Real Housewives of Beverly Hills :* My queen Lisa Vanderpump keeps me entertained. I'm watching this while I'm on hiatus from Real Housewives of Atlanta. On season 4 of Atlanta and season 2 of Beverly Hills.

I'm also waiting for Cycle 22 of ANTM to redeem itself from that atrocity called cycle 21. Serious ****, it was abysmal.

AND ALSO DEGRASSI BECAUSE IT IS NOT BEING CANCELLED. SERIOUS **** I WEPT WHEN THEY ANNOUNCED IT WOULD BE CANCELLED. ITS BEEN 13 SEASONS ITS TOO LATE TO GO BACK.

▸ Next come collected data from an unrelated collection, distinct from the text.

-- ==== Sys2Proof/Machine/Operands.lean ====
section
/-! DEFINITION. The operand forms: sums of bytes, the fields of an RPC payload, the class of a payload. -/

namespace Sys2Proof

/-- The first of `r`, `r+1`, `r+2`, `r+3` that none of three codes takes. Every byte that is no such code is reached (by `r`
itself), and one of the four is always free. -/
def Config.avoid (x y z r : Byte) : Byte :=
  if r ≠ x ∧ r ≠ y ∧ r ≠ z then r
  else if r + 1 ≠ x ∧ r + 1 ≠ y ∧ r + 1 ≠ z then r + 1
  else if r + 2 ≠ x ∧ r + 2 ≠ y ∧ r + 2 ≠ z then r + 2
  else r + 3

/-- `CODE_GET_WIFI_NETWORKS` (R7): the configured byte, or, left open, a free byte that differs from the other three codes (R7
has the four pairwise distinct). DESIGN CHOICE (log entry 4), safe. -/
def Config.wifiNetworksCode (c : Config) : Byte :=
  c.codeGetWifiNetworks.getD (Config.avoid c.codeWifiSettings c.codeGetCurrentState c.codeGetDeviceInfo Config.freeCode)

/-- The number of the error value `BadChecksum` (R206): the configured byte, or, left open, a free byte. DESIGN CHOICE (log
entry 5), safe. -/
def Config.badChecksumCode (c : Config) : Byte :=
  c.errCodeBadChecksum.getD Config.freeErrCode

/-- `Sum8` (R118): the exact sum of the bytes as integers, modulo 256. -/
def sum8 (xs : List Byte) : Byte :=
  BitVec.ofNat 8 (xs.map BitVec.toNat).sum

/-- `v` of R140 as an integer. -/
def verifyLen (verify : Bool) : Int := if verify then 1 else 0

/-- The strings of a `WifiSettings` payload (R145, R147), or `none` where `S` or `P` overruns the declared data `E = 2 + D`
(R146). The three tests stand in the order of R140, so no byte at or beyond `E` is read. -/
def wifiFields (p : List Byte) : Option (List Byte × List Byte) :=
  match p with
  | _ :: d :: _ =>
    let e := 2 + d.toNat
    if 3 > e then none
    else
      match p[2]? with
      | none => none
      | some s =>
        if 3 + s.toNat + 1 > e then none
        else
          match p[3 + s.toNat]? with
          | none => none
          | some pw =>
            if 4 + s.toNat + pw.toNat > e then none
            else some ((p.drop 3).take s.toNat, (p.drop (4 + s.toNat)).take pw.toNat)
  | _ => none

/-- Which row of the opcode table a payload selects (R140, R207): the length tests, then the payload checksum in verify mode,
then the command code, compared whole with the four configured codes in the order of R140 (R144). -/
def classify (c : Config) (p : List Byte) (verify : Bool) : DecoderRow :=
  match p with
  | code :: d :: _ =>
    if (d.toNat : Int) ≠ (p.length : Int) - 2 - verifyLen verify then .dlen
    else if verify = true ∧ p.getLast? ≠ some (sum8 p.dropLast) then .badsum
    else if code = c.codeWifiSettings then
      match wifiFields p with
      | none => .wifiSettingsOverrun
      | some _ => .wifiSettings
    else if code = c.codeGetCurrentState then .getCurrentState
    else if code = c.codeGetDeviceInfo then .getDeviceInfo
    else if code = c.wifiNetworksCode then .getWifiNetworks
    else .other
  | _ => .short

end Sys2Proof
end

Finding Carter is good too, also waiting for RPDR and PHMNBFF.

Tl;dr I watch a lot of shows.


----------



## KaydeeKrunk (Jul 11, 2015)

Last thing I watched was Family Guy cause I needed some noise to sleep to on Netflix.


----------



## louise23 (Jul 11, 2015)

I don't really watch TV but I did watch Harry Potter on dvd


----------



## brutalitea (Jul 11, 2015)

Just watched an episode of Criminal Minds (season 3).


----------



## kassie (Jul 11, 2015)

Currently watching Parks & Recreation... plus a whole bunch of other shows I'm putting off at the moment.


----------



## Klave (Jul 14, 2015)

The most recent show I finished watching was the most recent season of Marvel Agents of Shield which I think was number 2. That was really great and had a great plot twist at the end. The whole season I was rooting for Fitz and Simmons! They've really changed though and I'm not sure if I prefer them in Season 1. Skye of course is great too.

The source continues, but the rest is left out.